◆ Excerpted records:
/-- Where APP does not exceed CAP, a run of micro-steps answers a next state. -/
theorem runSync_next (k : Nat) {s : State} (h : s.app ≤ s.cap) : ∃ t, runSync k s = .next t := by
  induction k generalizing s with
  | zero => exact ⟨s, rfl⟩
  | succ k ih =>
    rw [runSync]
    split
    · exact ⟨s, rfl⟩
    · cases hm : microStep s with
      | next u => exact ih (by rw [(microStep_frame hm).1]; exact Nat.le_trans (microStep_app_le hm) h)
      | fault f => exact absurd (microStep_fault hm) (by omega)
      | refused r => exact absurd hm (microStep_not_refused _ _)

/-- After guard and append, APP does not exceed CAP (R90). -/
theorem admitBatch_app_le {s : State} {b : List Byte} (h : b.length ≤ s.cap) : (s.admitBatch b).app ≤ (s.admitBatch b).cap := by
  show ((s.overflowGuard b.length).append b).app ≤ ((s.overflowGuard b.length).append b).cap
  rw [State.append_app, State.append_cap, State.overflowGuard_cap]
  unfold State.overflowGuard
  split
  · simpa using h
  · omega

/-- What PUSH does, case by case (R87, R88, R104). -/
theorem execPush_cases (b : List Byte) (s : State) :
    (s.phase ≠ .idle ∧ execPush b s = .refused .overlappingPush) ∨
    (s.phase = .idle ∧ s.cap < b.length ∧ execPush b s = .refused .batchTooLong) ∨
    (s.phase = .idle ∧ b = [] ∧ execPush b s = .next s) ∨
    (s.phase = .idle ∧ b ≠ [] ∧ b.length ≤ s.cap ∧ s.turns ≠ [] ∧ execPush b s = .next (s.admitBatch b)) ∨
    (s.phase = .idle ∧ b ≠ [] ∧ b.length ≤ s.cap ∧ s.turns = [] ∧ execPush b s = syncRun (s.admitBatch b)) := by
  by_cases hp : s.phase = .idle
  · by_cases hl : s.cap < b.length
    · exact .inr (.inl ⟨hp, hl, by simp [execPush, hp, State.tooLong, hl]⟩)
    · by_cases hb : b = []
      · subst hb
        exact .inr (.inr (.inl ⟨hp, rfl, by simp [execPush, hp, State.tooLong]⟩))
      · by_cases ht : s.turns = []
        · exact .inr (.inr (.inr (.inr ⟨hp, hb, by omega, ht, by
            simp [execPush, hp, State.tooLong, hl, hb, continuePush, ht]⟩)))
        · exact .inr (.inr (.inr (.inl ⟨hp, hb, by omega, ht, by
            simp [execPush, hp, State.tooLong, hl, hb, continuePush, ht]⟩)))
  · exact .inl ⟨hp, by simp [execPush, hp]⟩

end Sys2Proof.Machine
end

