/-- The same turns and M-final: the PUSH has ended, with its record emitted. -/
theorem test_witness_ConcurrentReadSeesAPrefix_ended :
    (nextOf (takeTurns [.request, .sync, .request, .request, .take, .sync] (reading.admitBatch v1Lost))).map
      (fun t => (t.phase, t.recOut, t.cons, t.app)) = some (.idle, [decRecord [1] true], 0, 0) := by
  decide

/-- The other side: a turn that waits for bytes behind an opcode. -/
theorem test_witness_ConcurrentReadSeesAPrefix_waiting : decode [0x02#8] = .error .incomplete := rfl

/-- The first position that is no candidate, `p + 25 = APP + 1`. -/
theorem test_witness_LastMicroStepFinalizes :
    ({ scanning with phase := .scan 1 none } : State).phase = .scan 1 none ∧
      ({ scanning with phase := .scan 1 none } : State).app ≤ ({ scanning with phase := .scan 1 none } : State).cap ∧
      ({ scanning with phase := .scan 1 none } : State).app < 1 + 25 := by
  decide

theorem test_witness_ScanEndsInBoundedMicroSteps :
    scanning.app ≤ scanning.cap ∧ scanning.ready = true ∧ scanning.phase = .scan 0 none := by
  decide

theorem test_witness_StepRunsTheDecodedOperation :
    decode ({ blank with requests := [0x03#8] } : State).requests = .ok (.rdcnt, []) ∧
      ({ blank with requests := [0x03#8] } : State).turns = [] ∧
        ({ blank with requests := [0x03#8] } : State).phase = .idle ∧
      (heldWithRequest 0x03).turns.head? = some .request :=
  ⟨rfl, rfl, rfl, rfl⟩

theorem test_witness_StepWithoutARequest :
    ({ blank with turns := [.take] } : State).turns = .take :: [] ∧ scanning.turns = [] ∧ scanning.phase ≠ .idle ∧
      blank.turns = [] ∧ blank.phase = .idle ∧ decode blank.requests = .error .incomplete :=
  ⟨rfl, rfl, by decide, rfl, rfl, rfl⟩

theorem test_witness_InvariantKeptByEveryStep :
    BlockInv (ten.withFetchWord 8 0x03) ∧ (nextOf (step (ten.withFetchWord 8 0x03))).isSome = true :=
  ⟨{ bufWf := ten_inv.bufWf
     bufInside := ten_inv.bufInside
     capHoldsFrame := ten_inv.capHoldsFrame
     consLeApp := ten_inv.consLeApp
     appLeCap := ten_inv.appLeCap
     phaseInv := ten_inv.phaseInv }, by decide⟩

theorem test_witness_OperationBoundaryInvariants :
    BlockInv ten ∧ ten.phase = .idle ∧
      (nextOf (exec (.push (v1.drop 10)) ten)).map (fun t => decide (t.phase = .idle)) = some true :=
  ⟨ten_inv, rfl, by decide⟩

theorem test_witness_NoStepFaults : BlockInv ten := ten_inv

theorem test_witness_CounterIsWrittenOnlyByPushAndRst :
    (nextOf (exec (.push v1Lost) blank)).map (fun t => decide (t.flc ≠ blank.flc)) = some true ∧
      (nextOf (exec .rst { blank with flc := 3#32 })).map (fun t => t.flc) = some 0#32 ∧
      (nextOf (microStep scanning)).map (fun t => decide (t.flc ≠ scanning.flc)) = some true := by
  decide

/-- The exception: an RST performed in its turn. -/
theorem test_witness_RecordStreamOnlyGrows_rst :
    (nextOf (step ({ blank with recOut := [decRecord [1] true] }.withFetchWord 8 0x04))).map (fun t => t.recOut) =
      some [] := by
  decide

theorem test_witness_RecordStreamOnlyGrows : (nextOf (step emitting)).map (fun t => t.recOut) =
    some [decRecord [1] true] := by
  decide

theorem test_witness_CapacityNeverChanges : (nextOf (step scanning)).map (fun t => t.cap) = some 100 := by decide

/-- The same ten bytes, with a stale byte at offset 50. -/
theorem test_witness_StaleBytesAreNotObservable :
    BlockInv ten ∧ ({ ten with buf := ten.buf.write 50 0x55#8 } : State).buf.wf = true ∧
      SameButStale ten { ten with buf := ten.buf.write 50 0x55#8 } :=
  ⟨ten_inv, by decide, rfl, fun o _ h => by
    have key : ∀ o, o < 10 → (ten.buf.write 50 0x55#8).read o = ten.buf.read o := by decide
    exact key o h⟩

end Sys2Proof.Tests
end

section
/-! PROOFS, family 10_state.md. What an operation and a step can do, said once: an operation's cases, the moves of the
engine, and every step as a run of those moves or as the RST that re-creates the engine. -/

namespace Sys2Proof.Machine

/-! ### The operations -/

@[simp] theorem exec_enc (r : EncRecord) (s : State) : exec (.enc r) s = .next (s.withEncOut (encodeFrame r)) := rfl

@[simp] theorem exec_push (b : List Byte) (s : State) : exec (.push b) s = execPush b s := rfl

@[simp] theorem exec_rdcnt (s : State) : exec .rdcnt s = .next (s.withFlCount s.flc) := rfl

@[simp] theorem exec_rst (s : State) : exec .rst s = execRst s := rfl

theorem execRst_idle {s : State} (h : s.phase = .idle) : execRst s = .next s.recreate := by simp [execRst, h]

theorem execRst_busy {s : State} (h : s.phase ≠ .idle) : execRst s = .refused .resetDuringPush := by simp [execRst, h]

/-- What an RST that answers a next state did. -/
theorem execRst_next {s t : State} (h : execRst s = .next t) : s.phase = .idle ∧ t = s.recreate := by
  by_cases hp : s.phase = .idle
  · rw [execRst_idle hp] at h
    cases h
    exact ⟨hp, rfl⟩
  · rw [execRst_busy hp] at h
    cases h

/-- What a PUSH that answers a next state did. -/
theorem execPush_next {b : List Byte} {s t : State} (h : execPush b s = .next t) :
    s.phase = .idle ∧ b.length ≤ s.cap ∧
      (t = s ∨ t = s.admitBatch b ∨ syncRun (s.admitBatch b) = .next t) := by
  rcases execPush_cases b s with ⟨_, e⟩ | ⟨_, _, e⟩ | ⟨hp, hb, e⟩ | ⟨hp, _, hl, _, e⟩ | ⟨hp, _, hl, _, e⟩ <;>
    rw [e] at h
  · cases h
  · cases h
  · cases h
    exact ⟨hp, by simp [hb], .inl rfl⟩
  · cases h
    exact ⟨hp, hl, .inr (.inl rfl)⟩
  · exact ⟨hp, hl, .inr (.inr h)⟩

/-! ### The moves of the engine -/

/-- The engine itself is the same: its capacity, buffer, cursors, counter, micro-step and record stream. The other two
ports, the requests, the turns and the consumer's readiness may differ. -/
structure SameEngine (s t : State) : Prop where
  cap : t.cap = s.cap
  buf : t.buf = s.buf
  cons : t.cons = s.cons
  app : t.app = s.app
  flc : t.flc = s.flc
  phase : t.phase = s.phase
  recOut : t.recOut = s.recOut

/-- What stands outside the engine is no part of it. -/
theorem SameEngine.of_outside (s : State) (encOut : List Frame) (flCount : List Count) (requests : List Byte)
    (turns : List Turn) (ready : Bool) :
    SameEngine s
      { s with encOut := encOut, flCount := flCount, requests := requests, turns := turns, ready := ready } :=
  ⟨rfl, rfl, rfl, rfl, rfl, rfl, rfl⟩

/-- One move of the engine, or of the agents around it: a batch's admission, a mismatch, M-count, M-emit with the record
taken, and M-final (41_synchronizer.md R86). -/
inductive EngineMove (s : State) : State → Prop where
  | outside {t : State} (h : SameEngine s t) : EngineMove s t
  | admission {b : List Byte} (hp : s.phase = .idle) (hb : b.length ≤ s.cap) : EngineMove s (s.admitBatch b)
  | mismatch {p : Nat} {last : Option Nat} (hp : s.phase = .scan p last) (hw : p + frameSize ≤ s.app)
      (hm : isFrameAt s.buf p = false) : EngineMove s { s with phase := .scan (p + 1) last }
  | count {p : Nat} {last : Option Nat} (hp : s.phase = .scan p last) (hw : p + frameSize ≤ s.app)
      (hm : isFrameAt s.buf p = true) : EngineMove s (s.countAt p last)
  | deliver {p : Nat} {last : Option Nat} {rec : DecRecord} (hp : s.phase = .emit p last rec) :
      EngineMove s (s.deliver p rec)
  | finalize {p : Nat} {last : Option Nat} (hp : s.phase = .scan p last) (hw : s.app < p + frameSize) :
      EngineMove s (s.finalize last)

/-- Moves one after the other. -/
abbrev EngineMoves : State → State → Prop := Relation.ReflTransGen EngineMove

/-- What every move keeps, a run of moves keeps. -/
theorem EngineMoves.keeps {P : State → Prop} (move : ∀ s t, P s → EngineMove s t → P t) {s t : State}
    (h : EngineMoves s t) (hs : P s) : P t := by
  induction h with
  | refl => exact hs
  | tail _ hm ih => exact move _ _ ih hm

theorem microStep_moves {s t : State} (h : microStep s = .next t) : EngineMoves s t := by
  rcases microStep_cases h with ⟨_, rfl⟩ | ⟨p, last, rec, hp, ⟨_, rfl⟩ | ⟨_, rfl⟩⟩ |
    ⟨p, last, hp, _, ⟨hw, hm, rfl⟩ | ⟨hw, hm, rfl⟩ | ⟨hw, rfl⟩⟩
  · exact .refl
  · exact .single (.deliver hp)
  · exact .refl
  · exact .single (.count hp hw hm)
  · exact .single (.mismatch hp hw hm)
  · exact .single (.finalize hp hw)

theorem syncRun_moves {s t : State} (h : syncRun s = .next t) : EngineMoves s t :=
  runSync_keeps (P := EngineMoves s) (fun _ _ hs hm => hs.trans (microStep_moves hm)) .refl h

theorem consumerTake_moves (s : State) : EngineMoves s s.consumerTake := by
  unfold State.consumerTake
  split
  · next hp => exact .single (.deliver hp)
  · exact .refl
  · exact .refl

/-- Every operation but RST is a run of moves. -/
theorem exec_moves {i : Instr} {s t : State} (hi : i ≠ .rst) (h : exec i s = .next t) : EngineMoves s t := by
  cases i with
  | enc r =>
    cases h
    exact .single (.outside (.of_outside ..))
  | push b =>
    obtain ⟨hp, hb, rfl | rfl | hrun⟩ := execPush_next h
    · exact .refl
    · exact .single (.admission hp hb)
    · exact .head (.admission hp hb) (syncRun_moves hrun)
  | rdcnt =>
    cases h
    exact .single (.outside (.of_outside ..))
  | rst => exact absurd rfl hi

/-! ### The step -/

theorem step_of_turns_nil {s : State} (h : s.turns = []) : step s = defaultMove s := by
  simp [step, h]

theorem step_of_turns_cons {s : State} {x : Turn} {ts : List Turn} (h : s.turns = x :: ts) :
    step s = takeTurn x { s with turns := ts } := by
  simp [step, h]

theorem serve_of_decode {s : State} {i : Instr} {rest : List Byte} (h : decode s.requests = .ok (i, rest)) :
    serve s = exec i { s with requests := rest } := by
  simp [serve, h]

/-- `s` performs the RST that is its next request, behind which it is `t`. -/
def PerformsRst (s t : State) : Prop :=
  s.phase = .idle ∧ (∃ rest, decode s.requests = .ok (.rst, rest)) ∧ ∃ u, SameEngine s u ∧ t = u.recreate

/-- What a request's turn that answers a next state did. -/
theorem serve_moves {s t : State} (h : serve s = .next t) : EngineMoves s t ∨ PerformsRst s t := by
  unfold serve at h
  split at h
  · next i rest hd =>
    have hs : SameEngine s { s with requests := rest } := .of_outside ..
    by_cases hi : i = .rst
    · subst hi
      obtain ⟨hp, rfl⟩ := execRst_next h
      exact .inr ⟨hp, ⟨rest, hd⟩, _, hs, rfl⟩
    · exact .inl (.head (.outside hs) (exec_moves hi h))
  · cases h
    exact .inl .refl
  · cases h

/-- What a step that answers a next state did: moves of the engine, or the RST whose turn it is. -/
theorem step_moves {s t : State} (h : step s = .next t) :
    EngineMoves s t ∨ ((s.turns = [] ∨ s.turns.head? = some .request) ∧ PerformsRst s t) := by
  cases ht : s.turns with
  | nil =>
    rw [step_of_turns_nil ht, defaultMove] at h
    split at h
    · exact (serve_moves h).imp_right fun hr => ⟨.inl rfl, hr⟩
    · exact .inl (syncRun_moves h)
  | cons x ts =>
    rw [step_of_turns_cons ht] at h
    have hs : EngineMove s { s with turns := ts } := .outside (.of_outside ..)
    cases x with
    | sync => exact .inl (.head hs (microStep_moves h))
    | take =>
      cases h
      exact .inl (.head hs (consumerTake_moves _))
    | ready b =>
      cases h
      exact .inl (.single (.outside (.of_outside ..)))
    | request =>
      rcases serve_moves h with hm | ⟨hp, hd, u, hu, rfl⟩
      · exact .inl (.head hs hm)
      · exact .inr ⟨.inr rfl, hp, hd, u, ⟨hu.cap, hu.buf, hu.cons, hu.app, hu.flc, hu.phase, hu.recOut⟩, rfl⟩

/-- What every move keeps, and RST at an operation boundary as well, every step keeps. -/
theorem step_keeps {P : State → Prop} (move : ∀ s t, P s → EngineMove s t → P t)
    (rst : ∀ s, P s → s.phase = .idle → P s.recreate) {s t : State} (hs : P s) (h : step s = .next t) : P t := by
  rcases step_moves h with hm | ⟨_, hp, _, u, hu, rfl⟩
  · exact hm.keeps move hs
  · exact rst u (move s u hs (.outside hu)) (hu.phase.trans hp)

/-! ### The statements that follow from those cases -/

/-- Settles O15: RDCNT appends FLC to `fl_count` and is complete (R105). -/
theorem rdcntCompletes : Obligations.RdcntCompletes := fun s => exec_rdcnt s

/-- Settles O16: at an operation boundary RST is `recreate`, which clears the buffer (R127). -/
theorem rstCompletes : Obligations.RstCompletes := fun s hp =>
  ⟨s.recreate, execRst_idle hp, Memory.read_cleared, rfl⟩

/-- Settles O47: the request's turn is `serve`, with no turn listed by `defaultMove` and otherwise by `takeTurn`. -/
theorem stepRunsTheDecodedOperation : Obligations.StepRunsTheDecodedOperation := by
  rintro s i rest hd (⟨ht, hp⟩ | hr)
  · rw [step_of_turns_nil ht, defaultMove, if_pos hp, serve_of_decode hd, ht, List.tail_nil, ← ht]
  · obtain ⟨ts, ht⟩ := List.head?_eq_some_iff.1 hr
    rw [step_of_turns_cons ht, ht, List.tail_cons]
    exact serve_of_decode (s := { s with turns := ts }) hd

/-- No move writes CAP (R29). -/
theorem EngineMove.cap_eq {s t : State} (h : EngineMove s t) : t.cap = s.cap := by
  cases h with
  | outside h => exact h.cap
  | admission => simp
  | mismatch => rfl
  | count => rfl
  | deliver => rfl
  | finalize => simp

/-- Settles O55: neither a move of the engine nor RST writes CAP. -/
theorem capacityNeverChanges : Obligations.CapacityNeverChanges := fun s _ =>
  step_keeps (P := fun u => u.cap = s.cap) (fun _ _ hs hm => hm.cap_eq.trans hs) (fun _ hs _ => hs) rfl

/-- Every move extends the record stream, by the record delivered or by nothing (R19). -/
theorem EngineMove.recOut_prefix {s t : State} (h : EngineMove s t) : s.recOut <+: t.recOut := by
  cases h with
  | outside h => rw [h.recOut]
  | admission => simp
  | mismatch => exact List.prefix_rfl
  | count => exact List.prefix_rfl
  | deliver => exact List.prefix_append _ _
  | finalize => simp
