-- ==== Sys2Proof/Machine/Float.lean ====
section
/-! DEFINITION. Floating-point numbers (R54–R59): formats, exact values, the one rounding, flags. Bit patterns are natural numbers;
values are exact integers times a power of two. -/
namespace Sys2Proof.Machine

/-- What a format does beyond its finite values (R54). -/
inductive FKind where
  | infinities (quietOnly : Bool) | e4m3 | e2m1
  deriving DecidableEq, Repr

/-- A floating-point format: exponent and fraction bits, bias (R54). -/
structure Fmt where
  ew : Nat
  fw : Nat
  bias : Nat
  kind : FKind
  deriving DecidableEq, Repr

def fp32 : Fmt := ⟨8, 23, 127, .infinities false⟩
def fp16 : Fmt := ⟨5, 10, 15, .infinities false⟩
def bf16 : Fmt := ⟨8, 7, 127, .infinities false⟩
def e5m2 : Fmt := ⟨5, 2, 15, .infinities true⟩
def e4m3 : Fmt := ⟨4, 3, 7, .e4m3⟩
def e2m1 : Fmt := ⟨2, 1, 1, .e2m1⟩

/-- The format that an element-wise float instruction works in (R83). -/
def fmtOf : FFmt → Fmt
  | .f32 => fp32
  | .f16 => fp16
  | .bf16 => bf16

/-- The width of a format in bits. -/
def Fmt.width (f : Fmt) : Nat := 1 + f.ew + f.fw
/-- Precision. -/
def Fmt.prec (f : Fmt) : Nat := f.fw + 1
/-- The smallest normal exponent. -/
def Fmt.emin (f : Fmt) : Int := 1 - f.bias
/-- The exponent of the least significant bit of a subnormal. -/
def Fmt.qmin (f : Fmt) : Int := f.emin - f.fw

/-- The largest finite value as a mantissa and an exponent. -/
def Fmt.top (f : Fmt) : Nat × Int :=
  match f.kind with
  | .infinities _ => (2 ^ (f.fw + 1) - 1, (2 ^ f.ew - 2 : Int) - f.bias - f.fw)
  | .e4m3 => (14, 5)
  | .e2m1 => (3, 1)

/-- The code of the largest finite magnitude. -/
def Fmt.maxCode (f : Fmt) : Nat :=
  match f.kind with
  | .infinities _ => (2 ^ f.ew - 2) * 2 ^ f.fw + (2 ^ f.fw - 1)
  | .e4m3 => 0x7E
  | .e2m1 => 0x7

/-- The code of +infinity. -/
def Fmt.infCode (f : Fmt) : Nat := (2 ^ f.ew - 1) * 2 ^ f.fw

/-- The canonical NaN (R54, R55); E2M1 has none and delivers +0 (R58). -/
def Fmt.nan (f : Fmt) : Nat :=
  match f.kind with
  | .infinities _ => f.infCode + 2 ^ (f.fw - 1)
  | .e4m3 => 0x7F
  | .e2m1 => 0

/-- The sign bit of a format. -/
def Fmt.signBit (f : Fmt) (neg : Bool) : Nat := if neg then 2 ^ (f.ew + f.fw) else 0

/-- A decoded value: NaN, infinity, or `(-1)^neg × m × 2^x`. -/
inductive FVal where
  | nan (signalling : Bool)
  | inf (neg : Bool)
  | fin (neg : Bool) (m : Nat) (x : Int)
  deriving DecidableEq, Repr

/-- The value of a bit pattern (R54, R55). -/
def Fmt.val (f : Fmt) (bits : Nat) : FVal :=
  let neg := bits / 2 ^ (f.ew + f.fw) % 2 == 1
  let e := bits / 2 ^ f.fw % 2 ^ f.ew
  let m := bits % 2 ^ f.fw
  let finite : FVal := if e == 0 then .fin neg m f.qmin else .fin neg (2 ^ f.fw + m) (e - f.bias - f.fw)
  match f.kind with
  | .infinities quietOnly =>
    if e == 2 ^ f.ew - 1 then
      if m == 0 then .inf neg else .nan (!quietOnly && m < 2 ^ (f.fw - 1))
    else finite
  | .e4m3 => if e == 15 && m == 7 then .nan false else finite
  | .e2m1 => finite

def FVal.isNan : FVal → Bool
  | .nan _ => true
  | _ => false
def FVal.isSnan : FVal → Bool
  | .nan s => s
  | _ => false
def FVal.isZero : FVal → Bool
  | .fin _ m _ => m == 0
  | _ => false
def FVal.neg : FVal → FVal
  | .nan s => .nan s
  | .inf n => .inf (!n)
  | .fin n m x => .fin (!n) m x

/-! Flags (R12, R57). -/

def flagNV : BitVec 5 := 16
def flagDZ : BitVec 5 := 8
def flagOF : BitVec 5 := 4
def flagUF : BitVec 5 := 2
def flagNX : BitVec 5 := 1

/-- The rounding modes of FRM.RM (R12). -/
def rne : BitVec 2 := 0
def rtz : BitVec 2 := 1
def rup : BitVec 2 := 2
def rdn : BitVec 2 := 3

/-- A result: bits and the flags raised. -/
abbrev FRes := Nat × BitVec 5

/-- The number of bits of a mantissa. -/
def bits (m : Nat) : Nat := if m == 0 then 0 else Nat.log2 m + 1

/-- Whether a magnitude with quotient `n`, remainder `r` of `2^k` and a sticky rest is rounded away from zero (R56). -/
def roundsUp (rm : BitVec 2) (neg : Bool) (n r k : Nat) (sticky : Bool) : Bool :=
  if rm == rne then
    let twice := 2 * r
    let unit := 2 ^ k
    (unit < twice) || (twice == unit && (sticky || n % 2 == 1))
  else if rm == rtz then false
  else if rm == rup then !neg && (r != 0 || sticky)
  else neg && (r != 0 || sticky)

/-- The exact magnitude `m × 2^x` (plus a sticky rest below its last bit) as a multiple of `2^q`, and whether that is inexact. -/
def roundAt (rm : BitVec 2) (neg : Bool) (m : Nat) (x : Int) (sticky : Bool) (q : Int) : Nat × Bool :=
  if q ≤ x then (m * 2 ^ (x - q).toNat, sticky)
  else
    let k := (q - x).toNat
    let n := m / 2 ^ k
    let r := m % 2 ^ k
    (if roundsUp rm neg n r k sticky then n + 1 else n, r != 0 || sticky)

◆ The task: Look for the word "else" throughout the material above and copy every line that has it.

◆ Solution to the exercise:
def Fmt.signBit (f : Fmt) (neg : Bool) : Nat := if neg then 2 ^ (f.ew + f.fw) else 0
  let finite : FVal := if e == 0 then .fin neg m f.qmin else .fin neg (2 ^ f.fw + m) (e - f.bias - f.fw)
      if m == 0 then .inf neg else .nan (!quietOnly && m < 2 ^ (f.fw - 1))
    else finite
  | .e4m3 => if e == 15 && m == 7 then .nan false else finite
def bits (m : Nat) : Nat := if m == 0 then 0 else Nat.log2 m + 1
  else if rm == rtz then false
  else if rm == rup then !neg && (r != 0 || sticky)
  else neg && (r != 0 || sticky)
  else
    (if roundsUp rm neg n r k sticky then n + 1 else n, r != 0 || sticky)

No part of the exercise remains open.